シムコー・リトル・シアターは、3月公演としてトニー賞受賞作『CHESS:ザ・ミュージカル・イン・コンサート』に挑みます。
音楽はABBAで知られるベニー・アンダーソンとビヨルン・ウルヴァース、作詞はティム・ライス(『ジーザス・クライスト・スーパースター』『ヨセフと不思議なテクニカラー・ドリームコート』『ライオン・キング』)が手がけています。『CHESS』は、緊迫したドラマ、力強い音楽、そして時代性を帯びた政治的駆け引きを融合させた作品です。
*アンディ・ドミニック(左、アナトリー・セルギエフスキー役)、ブリタニ・ハミルトン(フローレンス・ヴァッシー役)、そしてデヴィン・フランス(フレデリック・トランパー役)が、3月にシムコー・リトル・シアターによって上演される『チェス:ザ・ミュージカル・イン・コンサート』のキャストを率います。
写真:アンドリュー・ドミニック/提供写真
プロの公演から地域のコミュニティ公演に至るまで、そのスコアは高く評価されており、「ワン・ナイト・イン・バンコク」「アンセム」「アイ・ノウ・ヒム・ソウ・ウェル」といった壮大なアンセム(名曲)が含まれています。

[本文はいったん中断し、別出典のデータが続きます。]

/-- 40_fifo R133: `put` and `get` presented in one step, row by row of the table. -/
def Obligations.SameStepPutAndGet : Prop :=
  ∀ s : State, FifoInv s →
    ∃ t, exec (.put true) s = .next t ∧
      (s.fill = .empty → t.putErr = false ∧ t.getErr = true ∧ t.rdIdx = s.rdIdx ∧
        t.wrIdx = (s.wrIdx + 1) % s.params.n ∧ t.fill = (if s.params.n = 1 then .full else .partial_) ∧
        t.ring = Memory.write s.ring s.wrIdx s.pins.putData) ∧
      (s.fill = .partial_ → t.putErr = false ∧ t.getErr = false ∧
        t.getData = Memory.read s.ring s.rdIdx ∧ t.rdIdx = (s.rdIdx + 1) % s.params.n ∧
        t.wrIdx = (s.wrIdx + 1) % s.params.n ∧ t.fill = .partial_ ∧
        t.ring = Memory.write s.ring s.wrIdx s.pins.putData) ∧
      (s.fill = .full → t.putErr = true ∧ t.getErr = false ∧
        t.getData = Memory.read s.ring s.rdIdx ∧ t.rdIdx = (s.rdIdx + 1) % s.params.n ∧
        t.wrIdx = s.wrIdx ∧ t.fill = (if s.params.n = 1 then .empty else .partial_) ∧ t.ring = s.ring) ∧
      t = { s with
        ring := t.ring, rdIdx := t.rdIdx, wrIdx := t.wrIdx, fill := t.fill, putErr := t.putErr,
        getErr := t.getErr, getData := t.getData, freeCount := t.freeCount }

/-- 20_memory R70, 40_fifo R133: the same-step pair is one of the two sequential orders; from Partial it is
both of them. -/
def Obligations.SameStepPairEqualsSequentialOrder : Prop :=
  ∀ s : State, FifoInv s →
    (s.fill ≠ .full → exec (.put true) s = andThen (exec .get s) (exec (.put false))) ∧
    (s.fill ≠ .empty → exec (.put true) s = andThen (exec (.put false) s) (exec .get))

/-- 40_fifo R134, 10_state R21. After any sequence of `put` and `get` strobes from an Empty ring, with `count` the
number of accepted `put` calls minus that of accepted `get` calls: `fill`, the two indices and the unread bytes
are as `count` says. -/
def Obligations.FillAndIndicesFollowTheCount : Prop :=
  ∀ (s : State) (ops : List (PortWord × Byte)), FifoInv s → s.fill = .empty →
    ∃ puts gets t, fifoRun ops s = some (puts, gets, t) ∧ gets.length ≤ puts.length ∧
      let n := s.params.n
      let count := puts.length - gets.length
      count ≤ n ∧
      (t.fill = .empty ↔ count = 0) ∧ (t.fill = .full ↔ count = n) ∧
      (t.fill = .partial_ ↔ 0 < count ∧ count < n) ∧
      (t.wrIdx + n - t.rdIdx) % n = count % n ∧
      (t.rdIdx = t.wrIdx ↔ t.fill = .empty ∨ t.fill = .full) ∧
      puts.drop gets.length = (List.range count).map fun k => Memory.read t.ring ((t.rdIdx + k) % n)

/-- 20_memory R67, the queue law. After any sequence of `put` and `get` strobes from an Empty ring, the k-th byte
returned by an accepted `get` is the k-th byte an accepted `put` was given, and the rest is still unread. -/
def Obligations.QueueLaw : Prop :=
  ∀ (s : State) (ops : List (PortWord × Byte)), FifoInv s → s.fill = .empty →
    ∃ puts gets t, fifoRun ops s = some (puts, gets, t) ∧ puts = gets ++ unread t

/-- 20_memory R67: the ring refines a queue. An accepted `put` appends its byte, an accepted `get`
returns and removes the oldest one, refused calls change nothing, and the invariant stays. -/
def Obligations.RingRefinesAQueue : Prop :=
  ∀ s : State, FifoInv s →
    (s.fill ≠ .full → ∃ t, exec (.put false) s = .next t ∧ FifoInv t ∧ t.putErr = false ∧
      unread t = unread s ++ [s.pins.putData]) ∧
    (s.fill = .full → ∃ t, exec (.put false) s = .next t ∧ FifoInv t ∧ t.putErr = true ∧ unread t = unread s) ∧
    (∀ b rest, unread s = b :: rest → ∃ t, exec .get s = .next t ∧ FifoInv t ∧ t.getErr = false ∧
      t.getData = b ∧ unread t = rest) ∧
    (unread s = [] → ∃ t, exec .get s = .next t ∧ FifoInv t ∧ t.getErr = true ∧ unread t = [])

物語は冷戦時代の国際CHESS選手権を背景に展開します。『CHESS』は、アメリカ人とロシア人という二人のライバル選手を描き、CHESS盤上での戦いが、思想、忠誠心、権力をめぐるより大きな対立を映し出していきます。
*3月にシムコー・リトル・シアターによって上演される『CHESS:ザ・ミュージカル・イン・コンサート』のキャストには、ステファニー・グラント(前列左)、エマ・ブラウン、ヴァレリー・カーディナル、アレックス・バーナード;ジャック・ヴェリップス(中列左)、サラ・グレンジ、ロス・ハンナ、アンディ・ドミニック、ルーク・ハミルトン、J.P.アントナッチ;デヴィン・フランス(後列左)とブリタニ・ハミルトンが名を連ねています。
写真:アンドリュー・ドミニック/提供写真
物語の中心には、才気あふれる女性戦略家をめぐる三角関係があります。三人はそれぞれ、自己のアイデンティティ、個人の自由、そして野心の代償という問いに向き合うことになります。
本作は、チェスの試合を超大国間の対立、個人的なライバル関係、そしてロマンスのメタファー(比喩)として用い、忠誠、裏切り、アイデンティティといったテーマを探求します。登場人物たちは、それぞれの祖国からの強い圧力と、自らの心の葛藤の中で揺れ動きます。
最終的に『CHESS』は、CHESS盤が単なるゲームではなく、個人的な情熱と世界規模の権力闘争の戦場となる、ドラマティックなロック・オペラなのです。
シムコー公演はアンディ・ドミニックの演出で上演されます。彼は『フローズン・イン・タイム』でクリストフ役としてカナダをパートタイムでツアーし、ライトハウス・フェスティバルの主任技術者も務めています。
今回シムコー・リトル・シアターでは新たに、『CHESS』を「イン・コンサート」形式で上演します。これは演劇的な舞台装置を最小限に抑え、楽曲とボーカルに重点を置いた上演形式を意味します。この形式により、小規模な劇場でも、舞台の大きさやコミュニティ劇場の制作予算に合わせて、大作ミュージカルを柔軟に上演することが可能になります。
公演日は、3月5日・6日・12日・13日の午後19時30分開演、3月7日・8日・14日・15日の午後14時開演です。
🎭 Simcoe Little Theatre とは?



シムコー・リトル・シアターは、カナダ・オンタリオ州ノーフォーク郡シムコーにある地域密着型のコミュニティ劇場です。地元の俳優・スタッフ・ボランティアによって運営されており、演劇文化の普及と地域交流を目的としています。
🏛 基本情報
- 所在地:カナダ・オンタリオ州シムコー
- 形態:非営利のコミュニティシアター
- 運営:地域ボランティア中心
- 上演作品:ストレートプレイ、コメディ、ミュージカルなど幅広いジャンル
🎶 特徴
- 地元住民が出演・制作に参加する“参加型劇場”
- 比較的小規模な客席で、観客との距離が近い
- 予算や舞台規模に合わせた工夫ある演出(例:「イン・コンサート」形式の上演)
今回上演される『CHESS: The Musical in Concert』のように、大作ミュージカルを“コンサート形式”で上演することで、楽曲の魅力を最大限に届ける試みも行なっています。